I was/am storing them in bulk. I just tried to copy the cublasZgemmBatched function with the array of pointers. I have discarded the idea.
The “13 workers” are 13 streams which each perform my basic steps. I incorporate them to mask any insufficient use of a kernel by the GPU.
Let me rephrase my program:
I need to simulate a device for many variations of parameters. I can easily need to calculate 10 000 - 100 000 of variations of the device. In my code I use 13 C++ threads (as many as SM I have) which all launch kernels in their own stream in order of the steps I mentioned to simulate the device.
These 13 workers all get their portion of the 10 000 - 100 000 variations to calculate.
The kernel that I am optimising now is step 4 which would launch 13*70 = 910 kernels.
Each kernel launches 625 blocks with 64 threads per block → 10 000 threads.

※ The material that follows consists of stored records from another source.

-- ==== Sys2Proof/Machine/Chain.lean ====
section
/-! DEFINITION. The vector chain (R211–R221, R510): descriptor, stages, summary record, suspension. -/

namespace Sys2Proof.Machine

/-- The chain descriptor (R212). -/
structure ChDesc where
  count : Nat
  f0 : Nat
  f1 : Nat
  fo : Nat
  rnd : Nat
  in2 : Bool
  out2 : Bool
  immMode : Nat
  tag : Nat
  src0 : Nat
  src1 : Nat
  dst0 : Nat
  dst1 : Nat
  permOp : Nat
  permK : Nat
  op1 : Nat
  b1 : Nat
  op2 : Nat
  b2 : Nat
  fn : Nat
  sumKind : Nat
  sumEn : Bool
  sumSlot : Nat
  sc0 : Nat
  sc1 : Nat
  ds0 : Nat
  ds1 : Nat
  srStep : Nat
  srTensor : Nat
  srBase : Nat
  ptab : Nat
  deriving DecidableEq, Repr

/-- The fields of a chain descriptor's words. -/
def chDesc (d : List Nat) : ChDesc :=
  let f := dfield d
  { count := f 0 0 24, f0 := f 0 24 4, f1 := f 0 28 4, fo := f 0 32 4, rnd := f 0 36 2, in2 := f 0 38 1 == 1, out2 := f 0 39 1 == 1,
    immMode := f 0 40 2, tag := f 0 48 16, src0 := f 1 0 32, src1 := f 1 32 32, dst0 := f 2 0 32, dst1 := f 2 32 32,
    permOp := f 3 0 4, permK := f 3 4 6, op1 := f 3 16 5, b1 := f 3 21 2, op2 := f 3 24 5, b2 := f 3 29 2, fn := f 3 32 4,
    sumKind := f 3 40 3, sumEn := f 3 43 1 == 1, sumSlot := f 3 44 8, sc0 := f 4 0 32, sc1 := f 4 32 32, ds0 := f 5 0 32, ds1 := f 5 32 32,
    srStep := f 6 0 32, srTensor := f 6 32 32, srBase := f 7 0 48, ptab := f 7 48 16 * 64 }

/-- The bits that R212 names. -/
def chMasks : List Nat :=
  [fmask 0 42 + fmask 48 16, 2 ^ 64 - 1, 2 ^ 64 - 1, fmask 0 10 + fmask 16 7 + fmask 24 7 + fmask 32 4 + fmask 40 12, 2 ^ 64 - 1, 2 ^ 64 - 1,
    2 ^ 64 - 1, 2 ^ 64 - 1]

/-- Whether an ALU operation allows a B select (R215). -/
def bSelOk (op sel : Nat) : Bool :=
  if op = 5 then decide (sel ≤ 1)
  else if op = 6 ∨ op = 12 then sel == 1 || sel == 2
  else if 16 ≤ op then sel == 0
  else decide (sel ≤ 2)

/-- A range of `n` bytes in stake SRAM general or wale SRAM (R219). -/
def inEither (r : Nat × Nat) : Bool := inGeneral r.1 r.2 || inWale r.1 r.2

/-- The input ranges: streams, scale arrays, the permute table; and the output ranges (R212, R218). -/
def ChDesc.streamsIn (d : ChDesc) : List (Nat × Nat) := [(d.src0, packedLen (fmtBits d.f0) d.count)] ++ (if d.in2 then [(d.src1, packedLen (fmtBits d.f0) d.count)] else [])
def ChDesc.scalesIn (d : ChDesc) : List (Nat × Nat) :=
  if scaled d.f0 then [(d.sc0, (d.count + 31) / 32)] ++ (if d.in2 then [(d.sc1, (d.count + 31) / 32)] else []) else []
def ChDesc.tableIn (d : ChDesc) : List (Nat × Nat) := if d.permOp = 1 then [(d.ptab, 64)] else []
def ChDesc.streamsOut (d : ChDesc) : List (Nat × Nat) :=
  [(d.dst0, packedLen (fmtBits d.fo) d.count)] ++ (if d.out2 then [(d.dst1, packedLen (fmtBits d.fo) d.count)] else [])
def ChDesc.scalesOut (d : ChDesc) : List (Nat × Nat) :=
  if scaled d.fo then [(d.ds0, (d.count + 31) / 32)] ++ (if d.out2 then [(d.ds1, (d.count + 31) / 32)] else []) else []

/-- The alignment of a stream: 4 bytes, or 32 elements in a format with block scales (R219). -/
def streamAlign (f : Nat) : Nat := if scaled f then 4 * fmtBits f else 4

/-- Whether the chain accepts a descriptor at issue (R185, R219). -/
def chValid (l : List Nat) : Bool :=
  let d := chDesc l
  dclean l chMasks && d.count != 0 && decide (d.f0 ≤ 8) && decide (d.f1 ≤ 8) && decide (d.fo ≤ 8) && d.rnd != 3 && d.immMode != 3
    && !(d.in2 && d.f1 != d.f0) && decide (d.permOp ≤ 6) && decide (d.fn ≤ 7) && decide (d.sumKind ≤ 5)
    && decide (d.op1 ≤ 19) && bSelOk d.op1 d.b1 && decide (d.op2 ≤ 19) && bSelOk d.op2 d.b2
    && d.streamsIn.all (fun r => r.1 % streamAlign d.f0 == 0 && inEither r)
    && d.streamsOut.all (fun r => r.1 % streamAlign d.fo == 0 && inEither r)
    && (d.scalesIn ++ d.scalesOut).all (fun r => r.1 % 4 == 0 && inEither r)
    && d.tableIn.all (fun r => inGeneral r.1 r.2)

/-- Whether an output or output scale byte overlaps an input range (R221). -/
def ChDesc.overlap (d : ChDesc) : Bool :=
  (d.streamsOut ++ d.scalesOut).any (fun o => (d.streamsIn ++ d.scalesIn ++ d.tableIn).any (fun i =>
    decide (o.1 < i.1 + i.2) && decide (i.1 < o.1 + o.2)))

/-- The scalars of the immediate (R213); R180 applies to those that are read as numbers. -/
def chScalars (mode imm : Nat) : Nat × Nat :=
  match mode with
  | 0 => (toF32 (f32 imm), toF32 (f32 imm))
  | 1 => (widen 1 0x7F (imm % 2 ^ 16), widen 1 0x7F (imm / 2 ^ 16))
  | _ => (imm, imm)

/-- A lane: X, Y and whether it is masked (R211). -/
structure ChLane where
  x : Nat
  y : Nat
  masked : Bool
  deriving DecidableEq, Repr

/-- PERM over the 64 lanes of a group (R214). A lane that takes from two sources is masked if either is (log entry 5). -/
def permGroup (op k : Nat) (tab : List Nat) (g : List ChLane) : List ChLane :=
  let at' := fun i => g.getD i ⟨0, 0, true⟩
  (List.range 64).map (fun i =>
    match op with
    | 1 => at' (tab.getD i 0 % 64)
    | 2 => at' (i ^^^ k)
    | 3 => at' ((i + k) % 64)
    | 4 => { at' i with x := (at' ((at' i).y % 64)).x, masked := (at' i).masked || (at' ((at' i).y % 64)).masked }
    | 5 =>
      let a := at' (i / 2)
      let c := at' (32 + i / 2)
      ⟨if i % 2 = 0 then a.x else a.y, if i % 2 = 0 then c.x else c.y, a.masked || c.masked⟩
    | 6 =>
      let a := at' (2 * (i % 32))
      let c := at' (2 * (i % 32) + 1)
      ⟨if i < 32 then a.x else a.y, if i < 32 then c.x else c.y, a.masked || c.masked⟩
    | _ => at' i)

/-- One ALU stage on a lane (R215): operation, operand B, S1. -/
def aluLane (op : Nat) (sel s0 s1 : Nat) (l : ChLane) : ChLane :=
  let bv := match sel with | 0 => l.y | 1 => s0 | _ => s1
  let x := l.x
  match op with
  | 1 => { l with x := fadd x bv }
  | 2 => { l with x := fsub x bv }
  | 3 => { l with x := fsub bv x }
  | 4 => { l with x := fmul x bv }
  | 5 => { l with x := ffma x bv s1 }
  | 6 => { l with x := ffma x bv l.y }
  | 7 => { l with x := fmin x bv }
  | 8 => { l with x := fmax x bv }
  | 9 => { l with x := if flt x bv then one32 else 0 }
  | 10 => { l with x := if fle x bv then one32 else 0 }
  | 11 => { l with x := if feq x bv then one32 else 0 }
  | 12 => { l with x := if (f32 x).isZero then bv else l.y }
  | 13 => { l with x := x &&& bv }
  | 14 => { l with x := x ||| bv }
  | 15 => { l with x := x ^^^ bv }
  | 16 => { l with x := x % 2 ^ 31 }
  | 17 => { l with x := x ^^^ 2 ^ 31 }
  | 18 => { l with y := x }
  | 19 => { l with x := l.y, y := x }
  | _ => l

/-- IN for one stream of a group: elements unpacked, scaled and widened; FP32 passes its bits (R181, R214). -/
def Blk.chIn (b : Blk) (s f addr scale lo n : Nat) : Except RFail (List Nat) :=
  match b.lelems s (addr + lo * fmtBits f / 8) (fmtBits f) n with
  | .error e => .error e
  | .ok l =>
    if scaled f then
      match b.lread s (scale + lo / 32) ((n + 31) / 32) with
      | .error e => .error e
      | .ok sc => .ok ((l.zip (List.range n)).map (fun p => widen f (bits sc (p.2 / 32 * 8) 8) p.1))
    else .ok (l.map (widen f 0x7F))

/-- One group through IN, PERM, ALU1, FN and ALU2. -/
def Blk.chGroup (b : Blk) (s : Nat) (d : ChDesc) (sc : Nat × Nat) (tab : List Nat) (g : Nat) : Except RFail (List ChLane) :=
  let lo := 64 * g
  let n := min 64 (d.count - lo)
  match b.chIn s d.f0 d.src0 d.sc0 lo n with
  | .error e => .error e
  | .ok xs =>
    match (if d.in2 then b.chIn s d.f0 d.src1 d.sc1 lo n else Except.ok (List.replicate n 0)) with
    | .error e => .error e
    | .ok ys =>
      let l0 := (List.range 64).map (fun i => (⟨xs.getD i 0, ys.getD i 0, decide (n ≤ i)⟩ : ChLane))
      let l1 := if d.permOp = 0 then l0 else permGroup d.permOp d.permK tab l0
      let l2 := l1.map (fun l => if l.masked then l else aluLane d.op1 d.b1 sc.1 sc.2 l)
      let l3 := l2.map (fun l => if l.masked || d.fn = 0 then l else { l with x := fnOp d.fn l.x })
      .ok (l3.map (fun l => if l.masked then l else aluLane d.op2 d.b2 sc.1 sc.2 l))

/-- The groups from `g` on, `fuel` of them; a failed read answers the groups before it. -/
def Blk.chGroups (b : Blk) (s : Nat) (d : ChDesc) (sc : Nat × Nat) (tab : List Nat) : (fuel g : Nat) → List (List ChLane) × Option RFail
  | 0, _ => ([], none)
  | fuel + 1, g =>
    match b.chGroup s d sc tab g with
    | .error f => ([], some f)
    | .ok l =>
      let r := b.chGroups s d sc tab fuel (g + 1)
      (l :: r.1, r.2)

/-- Every group of the operation, the permute table read first (R214). -/
def Blk.chAll (b : Blk) (s : Nat) (d : ChDesc) (imm : Nat) : List (List ChLane) × Option RFail :=
  match (if d.permOp = 1 then b.lelems s d.ptab 8 64 else Except.ok []) with
  | .error f => ([], some f)
  | .ok tab => b.chGroups s d (chScalars d.immMode imm) tab ((d.count + 63) / 64) 0

/-- The FP32 combines and flag combines of a summary KIND, and a lane's contribution (R217). -/
def sumCombine (kind : Nat) (a c : Nat) : Nat :=
  match kind with
  | 0 => fadd a c | 1 => fmax a c | 2 => fmin a c | 3 => min (a + c) 0xFFFF_FFFF | 4 => a ||| c | _ => a &&& c

def sumLane (kind x : Nat) : Nat :=
  match kind with
  | 0 | 1 | 2 => toF32 (f32 x)
  | 3 => b2n (isNonFinite32 x)
  | _ => b2n (!(f32 x).isZero)

/-- A summary record (R165). -/
def sumRecord (value kind stake thread tag : Nat) : Nat :=
  value % 2 ^ 32 + 2 ^ 32 * kind + 2 ^ 35 + 2 ^ 36 * stake + 2 ^ 41 * thread + 2 ^ 48 * tag

/-- The record that SUM writes (R217): KIND INVALID where no lane was active. -/
def chRecord (d : ChDesc) (t : Tid) (gs : List (List ChLane)) : Nat :=
  let tot := combineTotals (sumCombine d.sumKind) (gs.map (fun g => groupTree (sumCombine d.sumKind)
    (g.map (fun l => if l.masked then none else some (sumLane d.sumKind l.x)))))
  match tot with
  | some v => sumRecord v d.sumKind (t.stake % 32) t.thread d.tag
  | none => sumRecord 0 7 (t.stake % 32) t.thread d.tag

/-- One packed element stored in place. -/
def Blk.putElem (b : Blk) (s base w e v : Nat) : Blk × List (Nat × Nat) :=
  let a := base + e * w / 8
  let sh := e * w % 8
  let n := (sh + w + 7) / 8
  let old := b.readNat 0 (lpa s a) n
  b.lwrite s a (natLe n (bits old 0 sh + v % 2 ^ w * 2 ^ sh + old / 2 ^ (sh + w) * 2 ^ (sh + w)))

/-- PACK and OUT for one output of one group (R218): the stored lanes, converted by blocks of 32 with their derived scales. -/
def Blk.chOut (b : Blk) (s : Nat) (d : ChDesc) (dst ds base g : Nat) (vals : List (Option Nat)) : Blk × List (Nat × Nat) :=
  let w := fmtBits d.fo
  (List.range ((vals.length + 31) / 32)).foldl (fun r j =>
    let blk := (vals.drop (32 * j)).take 32
    let idx := (List.range blk.length).filter (fun i => (blk.getD i none).isSome)
    let e0 := 64 * g + 32 * j
    let p := packBlock d.fo (idx.map (fun i => (blk.getD i none).getD 0)) (fun q => rndMode d.rnd d.srStep d.srTensor (base + e0 + idx.getD q 0))
    let r1 := if idx.length = blk.length then r.1.lwriteElems s (dst + e0 * w / 8) w p.2
      else (idx.zip p.2).foldl (fun acc q => let x := acc.1.putElem s dst w (e0 + q.1) q.2; (x.1, acc.2 ++ x.2)) (r.1, [])
    let r2 := if scaled d.fo then r1.1.lwrite s (ds + e0 / 32) (natLe 1 p.1) else (r1.1, [])
    (r2.1, r.2 ++ r1.2 ++ r2.2)) (b, [])

/-- The outputs of groups in order (R218); positions at or beyond COUNT and masked lanes are not stored (R211). -/
def Blk.chStore (b : Blk) (s : Nat) (d : ChDesc) (gs : List (List ChLane)) : Blk × List (Nat × Nat) :=
  (gs.zip (List.range gs.length)).foldl (fun r p =>
    let n := min 64 (d.count - 64 * p.2)
    let sel := fun (f : ChLane → Nat) => (p.1.take n).map (fun l => if l.masked then none else some (f l))
    let r1 := r.1.chOut s d d.dst0 d.ds0 d.srBase p.2 (sel (·.x))
    let r2 := if d.out2 then r1.1.chOut s d d.dst1 d.ds1 (d.srBase + d.count) p.2 (sel (·.y)) else (r1.1, [])
    (r2.1, r.2 ++ r1.2 ++ r2.2)) (b, [])

/-- A summary slot written; a write that reaches the store while the SUM page is in RESET is discarded (R166, R174). -/
def Blk.sumWrite (b : Blk) (w slot v : Nat) : Blk :=
  if b.st .sum w = sReset then b else b.setWale w { b.wale w with slots := SMap.set 0 (b.wale w).slots slot v }

/-- The class of the first failed write of an operation, where an earlier run of it may have met one (R510). -/
def firstErr (before now : Nat) : Nat := if before = 0 then now else before

/-- The chain's operation ends and its slot posts. -/
def Blk.chEnd (b : Blk) (s : Nat) (op : QOp) (err : Nat) : Blk := (b.setStake s { b.stake s with vec := none }).post op err

/-- An uncorrectable read stops the chain (R221): how many of the groups before it were stored is free, and their failed writes are recorded (R510). The operation is
suspended, or, where its outputs overlap its inputs, posts ECC_UNCORRECTED at once. -/
def Blk.chFault (b : Blk) (s : Nat) (r : Run) (d : ChDesc) (gs : List (List ChLane)) (f : RFail) : Blk :=
  let v := b.draw
  let o := v.2.chStore s d (gs.take (v.1 % (gs.length + 1)))
  let b1 := o.1.stakeWriteErrs r.op o.2
  let b2 := b1.error .stake s { cls := f.cls, info0 := r.op.tid.thread + 2 ^ 16 * r.op.slot, addr := f.pa }
  let rec0 : FaultRec := { cls := f.cls, kind := 3, resumable := !d.overlap, thread := r.op.tid.thread, slot := r.op.slot, unit := s, pa := f.pa }
  if d.overlap then (b2.sendFault rec0).chEnd s r.op f.cls
  else (b2.setStake s { b2.stake s with vec := some { r with st := .susp, cls := f.cls, err := firstErr r.err (firstCls o.2) } }).sendFault rec0

/-- The running chain operation's end (R217, R218, R510). -/
def Blk.chFinish (b : Blk) (s : Nat) (r : Run) : Blk :=
  let d := chDesc r.op.desc
  match b.chAll s d r.op.imm with
  | (gs, some f) => b.chFault s r d gs f
  | (gs, none) =>
    let o := b.chStore s d gs
    let b1 := o.1.stakeWriteErrs r.op o.2
    let b2 := if d.sumEn then b1.sumWrite (waleOf s) d.sumSlot (chRecord d r.op.tid gs) else b1
    b2.chEnd s r.op (firstErr r.err (firstCls o.2))

/-- The running chain operation. -/
def Blk.chRunning (b : Blk) (s : Nat) : Option Run :=
  match (b.stake s).vec with
  | some r => if r.st = .run then some r else none
  | none => none

/-- The head of the chain queue starts on an idle chain once its AFTER slot is done (R141, R147). -/
def Blk.chStart (b : Blk) (s : Nat) : Blk :=
  let sk := b.stake s
  match sk.vec, sk.vecQ with
  | none, op :: q =>
    match afterGate op with
    | none => b
    | some (e + 1) => (b.setStake s { sk with vecQ := q }).post op (e + 1)
    | some 0 => b.setStake s { sk with vecQ := q, vec := some { op := op } }
  | _, _ => b

/-- RESUME restarts from element 0; DISCARD posts the fault's class (R221). -/
def Blk.chResume (b : Blk) (s : Nat) (r : Run) : Blk := b.setStake s { b.stake s with vec := some { r with st := .run } }
def Blk.chDiscard (b : Blk) (s : Nat) (r : Run) : Blk := b.chEnd s r.op r.cls

/-- CHAIN_OP_START (R220). -/
def execChainOpStart (k : Nat) (s : State) : Host.Outcome State Fault Refusal := cmd (decide (k < 6400)) s (fun b => b.chStart k)

/-- CHAIN_OP_END (R217). -/
def execChainOpEnd (k : Nat) (s : State) : Host.Outcome State Fault Refusal :=
  cmd (decide (k < 6400)) s (fun b => match b.chRunning k with | some r => b.chFinish k r | none => b)

/-- CHAIN_SUSPEND (R221): the word at a local address is uncorrectable; where the running operation reads it, it stops. -/
def execChainSuspend (k addr : Nat) (s : State) : Host.Outcome State Fault Refusal :=
  cmd (decide (k < 6400) && (inGeneral addr 1 || inWale addr 1)) s (fun b =>
    match b.chRunning k with
    | none => b
    | some r =>
      let b' := b.markUe (lpa k addr)
      match (b'.chAll k (chDesc r.op.desc) r.op.imm).2 with
      | none => b
      | some _ => b'.chFinish k r)

end Sys2Proof.Machine
end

__global__ void bulkMatrixMul(const cuDoubleComplex *a, int lda, const cuDoubleComplex *b, int ldb, cuDoubleComplex *c, int ldc){
int pos = (THREADMULTIPLIER * blockIdx.x + threadIdx.z);
int ia = pos * lda * lda + threadIdx.x;
int ib = (pos * ldb + threadIdx.y) * ldb;
cuDoubleComplex cR;
cR.x = a[ia].x * b[ib].x;
cR.x -= a[ia].y * b[ib].y;
cR.x += a[ia + LD].x * b[ib + 1].x;
cR.x -= a[ia + LD].y * b[ib + 1].y;
cR.y = a[ia].x * b[ib].y;
cR.y += a[ia].y * b[ib].x;
cR.y += a[ia + LD].x * b[ib + 1].y;
cR.y += a[ia + LD].x * b[ib + 1].y;
c[(pos * ldc + threadIdx.y) * ldc + threadIdx.x] = cR;
};
void bulkBatchedMatrixMul(complex<double> *a, int lda, complex<double> *b, int ldb, complex<double> *c, int ldc, int batchSize, cudaStream_t *stream){
dim3 threads(2, 2, 16);
bulkMatrixMul << <batchSize / 16, threads, 0, *stream >> >((cuDoubleComplex*)a, lda, (cuDoubleComplex*)b, ldb, (cuDoubleComplex*)c , ldc);
if (cudaSuccess != cudaGetLastError())
printf("Error!\n");
}
I can calculate 9.1 million gemm’s in 37ms on a gtx 970 → about 15 double GFlops
I am using NSight but I am unable to link the data with actual code improvement.